Dataset entries:
★ ★ ★

-- ==== Sys2Proof/Machine/Present.lean ====
section
/-! DEFINITION. Meeting a host action: a command presented (60_exceptions R232), reset (70_reset R240, R242), and
the placing of an instruction as the next command. -/

namespace Sys2Proof.Machine

/-- A command presented to the block (R232): not accepted while `FATAL` = 1, then nothing happens (R223); else
it is decoded, and executed or ended with `E_ILLEGAL`. -/
def presentCommand (c : Command) (s : State) : Host.Outcome State Fault Refusal :=
  if s.status.fatal then .next s
  else
    match decode c.word with
    | .ok i => exec i (s.accept c.payload)
    | .error _ => execIllegal (lenField c.word) (s.accept c.payload)

/-- What one host action does to the block. `rst` asserted during a command abandons it: it does not retire, is
not counted and returns nothing (R242). -/
def meetAction (a : HostAction) (s : State) : Host.Outcome State Fault Refusal :=
  match a with
  | .command c => presentCommand c s
  | .commandThenReset _ => .next s.takeReset
  | .reset => .next s.takeReset

/-- `s` with a command as the host's next action (log 3). -/
def State.present (s : State) (c : Command) : State := s.withHost (.command c :: s.host)

end Sys2Proof.Machine
end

★ ★ ★

**WHAT NEEDS TO BE DONE**
Pick out the lines above that hold the string "Machine" and show them.

**EXERCISE ANSWER**
-- ==== Sys2Proof/Machine/Present.lean ====
namespace Sys2Proof.Machine
end Sys2Proof.Machine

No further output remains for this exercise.